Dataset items

-- ==== Sys2Proof/Safety.lean ====
section
/-!
DEFINITION. Safety.lean: what the statements call a sound state (the stores the device's memories and registers are kept in have their
canonical form, so that equal contents are equal data), and the words in which they say what a command leaves as it was.
-/
namespace Sys2Proof.Machine

open Sys2Proof

/-- The register store is canonical: addresses rising, no register listed at its value at reset. -/
def State.regsOk (s : State) : Bool := mwf resetWord s.regs

/-- The hopper's bytes and the DRAM's bytes are canonical. -/
def State.memOk (s : State) : Bool := mwf (fun _ => (0 : Byte)) s.hop.mem && mwf dramByte s.dram.mem

/-- A sound state. -/
def State.Sound (s : State) : Prop := s.regsOk = true ∧ s.memOk = true

/-! ## Frames -/

/-- Every register but those listed reads in t as it reads in s. -/
def RegsBut (l : List Nat) (s t : State) : Prop := ∀ a, a ∉ l → t.reg a = s.reg a

/-- t and s differ in nothing but registers: no memory, no queue, no record of the device is another. -/
def OnlyRegs (s t : State) : Prop := { t with regs := s.regs } = s

/-- Every register reads as before. -/
def RegsSame (s t : State) : Prop := ∀ a, t.reg a = s.reg a

/-- The registers in which an event is counted and shown, of the part it names (R454, R455, R450, R279). -/
def evtRegs (code part : Nat) : List Nat :=
  [R.EVT_RAISED, R.EVT_LAST, R.EVT_FIRST, R.EVT_FIRSTTB_LO, R.EVT_FIRSTTB_HI, R.EVT_CLASSCNT (code / 0x1000),
   if part < 4 then R.EVT_PARTCNT part else R.EVT_DEVCNT, R.EVT_MLRCNT, R.EVT_MASKED, R.RING_EVLOST]

/-- t and s differ in nothing but registers, event records and pending causes of the millers. -/
def OnlyEvents (s t : State) : Prop := { t with regs := s.regs, evt := s.evt, mlipend := s.mlipend } = s

/-- From s to t one event was raised (R450): its record is counted, shown, and stands first in the history unless that is frozen. -/
def RaisedOne (s t : State) (code part : Nat) (data : List Nat) : Prop :=
  t.get F.EVT_RAISED_count = (s.get F.EVT_RAISED_count + 1) % 2 ^ 32 ∧ (t.reg R.EVT_LAST).toNat = part * 0x10000 + code ∧
  (s.on F.EVT_CTRL_hist_freeze = false → ∃ r : EvRec, t.evt.hist = (r :: s.evt.hist).take 64 ∧ r.code = code ∧ r.part = part ∧
    r.data = (data ++ [0, 0, 0, 0, 0, 0]).take 6 ∧ r.num = (s.get F.EVT_RAISED_count + 1) % 2 ^ 32)

/-- Of the partitions' records only that of p differs. -/
def OnlyPart (p : Nat) (s t : State) : Prop := ∀ q, q ≠ p → t.part q = s.part q

/-! ## Ring commands -/

/-- The next command of a command ring is d, and it begins: the ring runs, no command of it is in progress, no completion waits for
room, and its fields are those of its op (R276, R279). -/
def State.Begins (s : State) (ring : Nat) (d : BitVec 512) : Prop :=
  s.ringRuns ring = true ∧ (s.ring ring).running = none ∧ (s.ring ring).fetched.head? = some d ∧ (s.ring (ring + 4)).held = [] ∧
    s.cmdFieldsOk d = true

/-- From s to t the command d of a ring, next or in progress, has completed with a status and result (R276, R277, R279): the ring's
count is up by one, and the completion stands in the host's memory, or is held when its ring has no room. -/
def Completed (s t : State) (ring : Nat) (d : BitVec 512) (status result : Nat) : Prop :=
  let count := ((s.ring ring).dev + 1) % 2 ^ 32
  let cpl := ring + 4
  let body := cplBytes (dOp d) (dPart d) s.anchorFlag (dTag d) status count s.tb0 (if dPart d < 4 then s.turns (dPart d) else 0) result
  let a := s.ringAddr cpl (s.ring cpl).dev
  (t.ring ring).running = none ∧ (t.ring ring).dev = count ∧
  (s.ringRoom cpl = true → (t.ring cpl).held = [] ∧ (t.ring cpl).dev = ((s.ring cpl).dev + 1) % 2 ^ 32 ∧
    t.host.writes = ⟨a + 60, natLe 4 (phaseOf (s.ringSize cpl) (s.ring cpl).dev * 2 ^ 31)⟩ :: ⟨a, body⟩ :: s.host.writes) ∧
  (s.ringRoom cpl = false → (t.ring cpl).held = [body] ∧ t.host.writes = s.host.writes)

/-! ## The governor's log -/

/-- Registers in which an adjustment is logged and raised (R236). -/
def govLogRegs : List Nat := [R.GOV_LOGSTAT, R.GOV_ADJCNT] ++ evtRegs 0x0001 0xFF

/-- From s to t one adjustment was logged and GOV_ADJUST raised (R236): its loop, unit and values, under the next sequence number. -/
def LoggedOne (s t : State) (loop unit before after : Nat) : Prop :=
  let q := s.get F.GOV_LOGSTAT_newest
  let seq := if q = 65535 then 1 else q + 1
  let w0 := loop * 2 ^ 28 + unit * 2 ^ 16 + seq
  t.get F.GOV_LOGSTAT_newest = seq ∧ t.get F.GOV_ADJCNT_count = (s.get F.GOV_ADJCNT_count + 1) % 2 ^ F.GOV_ADJCNT_count.width ∧
    t.gov.log = ((w0, before, after, s.tb0 % 2 ^ 32) :: s.gov.log).take 512 ∧ RaisedOne s t 0x0001 0xFF [w0, before, after]

/-! ## Resets -/

/-- Registers that record a reset: the cause, the counts, the history and the bring-up stage (R414). -/
def resetRegs : List Nat := [R.RST_CAUSE, R.RST_COUNT, R.RST_SEQ, R.RST_CTRL, R.RST_PCIECNT] ++ (List.range 8).map R.RST_HIST

/-- From s to t a reset was recorded (R414): its cause and writer, one count up, and the history moved on by one. -/
def NotedReset (s t : State) (cause writer : Nat) : Prop :=
  t.get F.RST_CAUSE_last = cause ∧ t.get F.RST_CAUSE_writer = writer ∧ t.get (F.RST_HIST_cause 0) = cause ∧
    (∀ i, i < 7 → t.reg (R.RST_HIST (i + 1)) = s.reg (R.RST_HIST i)) ∧
    (if cause = 8 then t.get F.RST_COUNT_warm = min (s.get F.RST_COUNT_warm + 1) (2 ^ F.RST_COUNT_warm.width - 1)
     else t.get F.RST_COUNT_cold = min (s.get F.RST_COUNT_cold + 1) (2 ^ F.RST_COUNT_cold.width - 1))

/-- t is s after a cold reset (R410): the KEY block, the RST block and what the board and the fuses give stay, every other register is at its value
at reset; key RAM, pads and what the host has received stay, and everything else is as after reset. No session was open. -/
def ColdReset (s t : State) (cause writer : Nat) : Prop :=
  NotedReset s t cause writer ∧ (∀ a, a ∉ resetRegs → t.reg a = if coldKeeps a then s.reg a else State.reset.reg a) ∧
    { t with regs := [], power := {}, keys := {}, pins := {}, host := {}, uptime := 0, free := 0, pending := [] } = { State.reset with regs := [] } ∧
    t.keys = s.keys ∧ t.pins = { pad := s.pins.pad } ∧ t.host = { writes := s.host.writes, msgs := s.host.msgs } ∧ t.uptime = s.uptime ∧
    t.free = s.free ∧ t.pending = s.pending

/-! ## BPs -/

/-- Nothing of an earlier step of partition p is left to be done at step n: no store error of it waits to be raised (R57), and no vote that
software wrote during a hold waits for the first step after it (R68). -/
def State.Caught (s : State) (p n : Nat) : Prop :=
  ((s.part p).step = n ∨ (s.part p).storeErr = none) ∧ (s.part p).votePend = []

/-- The BPs of mill m execute step n of partition p: the mill is p's, p runs, has its step clock, is in no brake hold, and the step lies
in its turn (R11, R16, R31, R39, R63). -/
def State.Executes (s : State) (m : Mill) (n : Step) (p : Nat) : Prop :=
  s.millOwner m = some p ∧ s.running p = true ∧ s.stepClock = true ∧ s.on (F.TURN_STATUS_holding p) = false ∧ n.val < s.depth p ∧ s.Caught p n

/-- The word of a BP at a step, and the rows it reads, hold no uncorrectable code word (R57, R456). -/
def State.Readable (s : State) (p : Nat) (m : Mill) (st : Stone) (b n : Nat) (rows : List Nat) : Prop :=
  s.wordBad (siteOf m st) b n = false ∧
    ∀ r ∈ rows, (rowStored r && s.rowBad (siteOf m st) (s.part p).bank r n) = false

/-- What an operand field of a BP reads at step n, as a number (R29, R32). -/
def State.bitAt (s : State) (p : Nat) (m : Mill) (st : Stone) (n : Nat) (x : BitVec 18) : Nat :=
  (s.readLane (siteOf m st) (s.part p).bank (rowOf x) (laneOf x) n).toNat

/-- No watch unit of partition p is enabled (R340). -/
def State.Unwatched (s : State) (p : Nat) : Prop := ∀ u, u < 16 → s.on (F.DBG_WCFG_en.sel (watchIdx p u)) = false

/-- A BP op of partition p leaves everything alone but the stones: registers read as before, no other partition changes, and of p
only the step it has reached and the bits tapped for capture; in the stones, instruction words and their errors stay. -/
def BpStill (p : Nat) (s t : State) : Prop :=
  RegsSame s t ∧ { t with regs := s.regs, parts := s.parts, stones := s.stones } = s ∧ (∀ q, q ≠ p → t.part q = s.part q) ∧
    { t.part p with step := (s.part p).step, taps := (s.part p).taps } = s.part p ∧
    t.stones.words = s.stones.words ∧ t.stones.ueWords = s.stones.ueWords ∧ t.stones.tapBit = s.stones.tapBit

/-! ## Millers -/

/-- Core k, in machine mode, untraced, with no debug range, interrupt or wait before it, has the 32-bit instruction i at its pc in the
uncached view of the hopper, and may fetch it there (R296, R298, R315, R347). -/
def State.Fetches (s : State) (k i : Nat) : Prop :=
  let m := s.miller k
  let pc := m.pc.toNat
  s.coreRuns k = true ∧ m.machine = true ∧ m.wfi = false ∧ m.getWait = false ∧ m.stepping = false ∧ s.interruptOf k = none ∧
    s.traced k = false ∧ (∀ n, n < 16 → s.on (F.DBG_MRCFG_en.sel (k * 16 + n)) = false) ∧
    0x10000000 ≤ pc ∧ pc < 0x14000000 ∧ pc % 64 ≤ 60 ∧ s.pmpOk k true pc 2 2 = true ∧ s.pmpOk k true (pc + 2) 2 2 = true ∧
    s.hopBusy (pc % 2 ^ 26) = false ∧ s.hopBad (pc % 2 ^ 26) 4 = false ∧ i = leNat (s.hopRead (pc % 2 ^ 26) 4) ∧ i % 4 = 3

/-- From s to t core k has retired one instruction and goes on at next (R296): instret and cycle count, but where mcountinhibit stops
them, no other CSR changes, and of the core nothing else but its integer registers; no other core changes. -/
def Retired (s t : State) (k cycles : Nat) (next : BitVec 64) : Prop :=
  let stops := s.csrRaw k 0x320
  (t.miller k).pc = next ∧ t.csrRaw k 0xB02 = (if stops.getLsbD 2 then s.csrRaw k 0xB02 else s.csrRaw k 0xB02 + 1) ∧
    t.csrRaw k 0xB00 = (if stops.getLsbD 0 then s.csrRaw k 0xB00 else s.csrRaw k 0xB00 + BitVec.ofNat 64 cycles) ∧
    (∀ c, c ≠ 0xB00 → c ≠ 0xB02 → t.csrRaw k c = s.csrRaw k c) ∧ (t.miller k).lastPc = (s.miller k).pc ∧ (t.miller k).busy = false ∧
    { t.miller k with pc := (s.miller k).pc, x := (s.miller k).x, csr := (s.miller k).csr, lastPc := (s.miller k).lastPc, busy := (s.miller k).busy } = s.miller k ∧
    ∀ j, j ≠ k → t.miller j = s.miller j

/-- Integer register n of core k is v in t (x0 reads 0), and every other one is as in s. -/
def XIs (s t : State) (k n : Nat) (v : BitVec 64) : Prop :=
  t.x k n = (if n = 0 then 0 else v) ∧ ∀ j, j ≠ n → t.x k j = s.x k j

/-- Every byte of the hopper outside off to off + n reads as before. -/
def HopBut (off n : Nat) (s t : State) : Prop :=
  ∀ a, a < off ∨ off + n ≤ a → mget (fun _ => (0 : Byte)) t.hop.mem a = mget (fun _ => 0) s.hop.mem a

/-! ## The loader -/

/-- Every read by which the loader takes n staged bytes at address a of channel c is answered OK: none is lost, the channel serves it at
once, and no line of it holds an uncorrectable error (R95, R105, R219, R248). -/
def State.Answers (s : State) (c a n : Nat) : Prop :=
  s.race.lost = [] ∧ s.cstate c ≠ 7 ∧ ∀ l ∈ linesOf a n, s.busBlocked c (64 * l) 4 = false ∧ s.lineBad c l = false

/-! ## Spokes -/

/-- From s to t spoke sp of a running partition p has had a fault (R196, R197): the spoke is in state 6 and has forgotten its peer, the fault is
counted, recorded and raised, HALT_N is held low, and the partition halts at the end of its turn, with that turn invalid, or only those from the
next on when `later`. -/
def SpokeFaulted (s t : State) (sp p kind lane stamp code : Nat) (later : Bool) : Prop :=
  t.get (F.SPK_STATUS_state sp) = 6 ∧ t.get (F.SPK_ERR_kind sp) = kind ∧ t.get (F.SPK_ERR_lane sp) = lane ∧ (t.spoke sp).peerInfo = [] ∧
    t.get (F.SPK_ERR_count sp) = min (s.get (F.SPK_ERR_count sp) + 1) (2 ^ (F.SPK_ERR_count sp).width - 1) ∧
    t.lines.haltHeld = true ∧ (t.part p).spokeFault = true ∧ (t.part p).causes = (s.part p).causes ||| 2 ^ 6 ∧
    (later = false → (t.part p).invalid = true ∧ (t.part p).invalidToTurn0 = true) ∧
    (later = true → (t.part p).invalid = (s.part p).invalid ∧ (t.part p).invalidFromNext = true) ∧
    RaisedOne s t code p [sp, kind, lane, stamp] ∧ t.spokeRx = s.spokeRx ∧ OnlyPart p s t

/-! ## Debug ports -/

/-- Port `port` may do what needs a level, with what concerns a partition, or none, in its scope (R326). -/
def State.mayDebug (s : State) (who : Requester) (port need : Nat) (part : Option Nat) : Prop :=
  s.dbgPort who = some port ∧ need ≤ s.sessLevel port ∧ s.inScope port part = true

/-- From s to t an operation was refused with a reason (R326): it is counted and raised, and nothing else changes. -/
def DeniedOne (s t : State) (port : Nat) (part : Option Nat) (off reason : Nat) : Prop :=
  t.get F.DBG_DENYCNT_denied = min (s.get F.DBG_DENYCNT_denied + 1) (2 ^ F.DBG_DENYCNT_denied.width - 1) ∧
    RaisedOne s t 0x7005 (part.getD 0xFF) [port, off, reason] ∧
    RegsBut (R.DBG_DENYCNT :: evtRegs 0x7005 (part.getD 0xFF)) s t ∧ OnlyEvents s t

/-- From s to t the session of a port closed for a reason (R330, R331): it is at level NONE, SESSION_CLOSED is raised, its watch units are
disabled and free, and the cores it held are free, run, and have no range enabled; the others' units and cores are as before. -/
def SessionClosed (s t : State) (port reason : Nat) : Prop :=
  t.reg (sessReg port) = 0 ∧ RaisedOne s t 0x7004 0xFF [port, reason] ∧
    (∀ p u, p < 4 → u < 16 → if s.watchOwner p u = port then t.watchOwner p u = 0 ∧ t.get (F.DBG_WCFG_en.sel (watchIdx p u)) = 0
      else t.watchOwner p u = s.watchOwner p u ∧ t.reg (selAddr R.DBG_WCFG (watchIdx p u)) = s.reg (selAddr R.DBG_WCFG (watchIdx p u))) ∧
    (∀ k, k < 32 → if s.coreOwner k = port then t.coreOwner k = 0 ∧ (t.miller k).halted = false ∧
        ∀ n, n ∈ rangesOf k → t.get (F.DBG_MRCFG_en.sel n) = 0
      else t.coreOwner k = s.coreOwner k ∧ t.miller k = s.miller k) ∧
    (∀ p, t.part p = s.part p)

end Sys2Proof.Machine
end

## EXERCISE DESCRIPTION
Return every line above that contains the word "BitVec".

## SOLUTION FOR THIS EXERCISE
def State.Begins (s : State) (ring : Nat) (d : BitVec 512) : Prop :=
def Completed (s t : State) (ring : Nat) (d : BitVec 512) (status result : Nat) : Prop :=
def State.bitAt (s : State) (p : Nat) (m : Mill) (st : Stone) (n : Nat) (x : BitVec 18) : Nat :=
def Retired (s t : State) (k cycles : Nat) (next : BitVec 64) : Prop :=
    t.csrRaw k 0xB00 = (if stops.getLsbD 0 then s.csrRaw k 0xB00 else s.csrRaw k 0xB00 + BitVec.ofNat 64 cycles) ∧
def XIs (s t : State) (k n : Nat) (v : BitVec 64) : Prop :=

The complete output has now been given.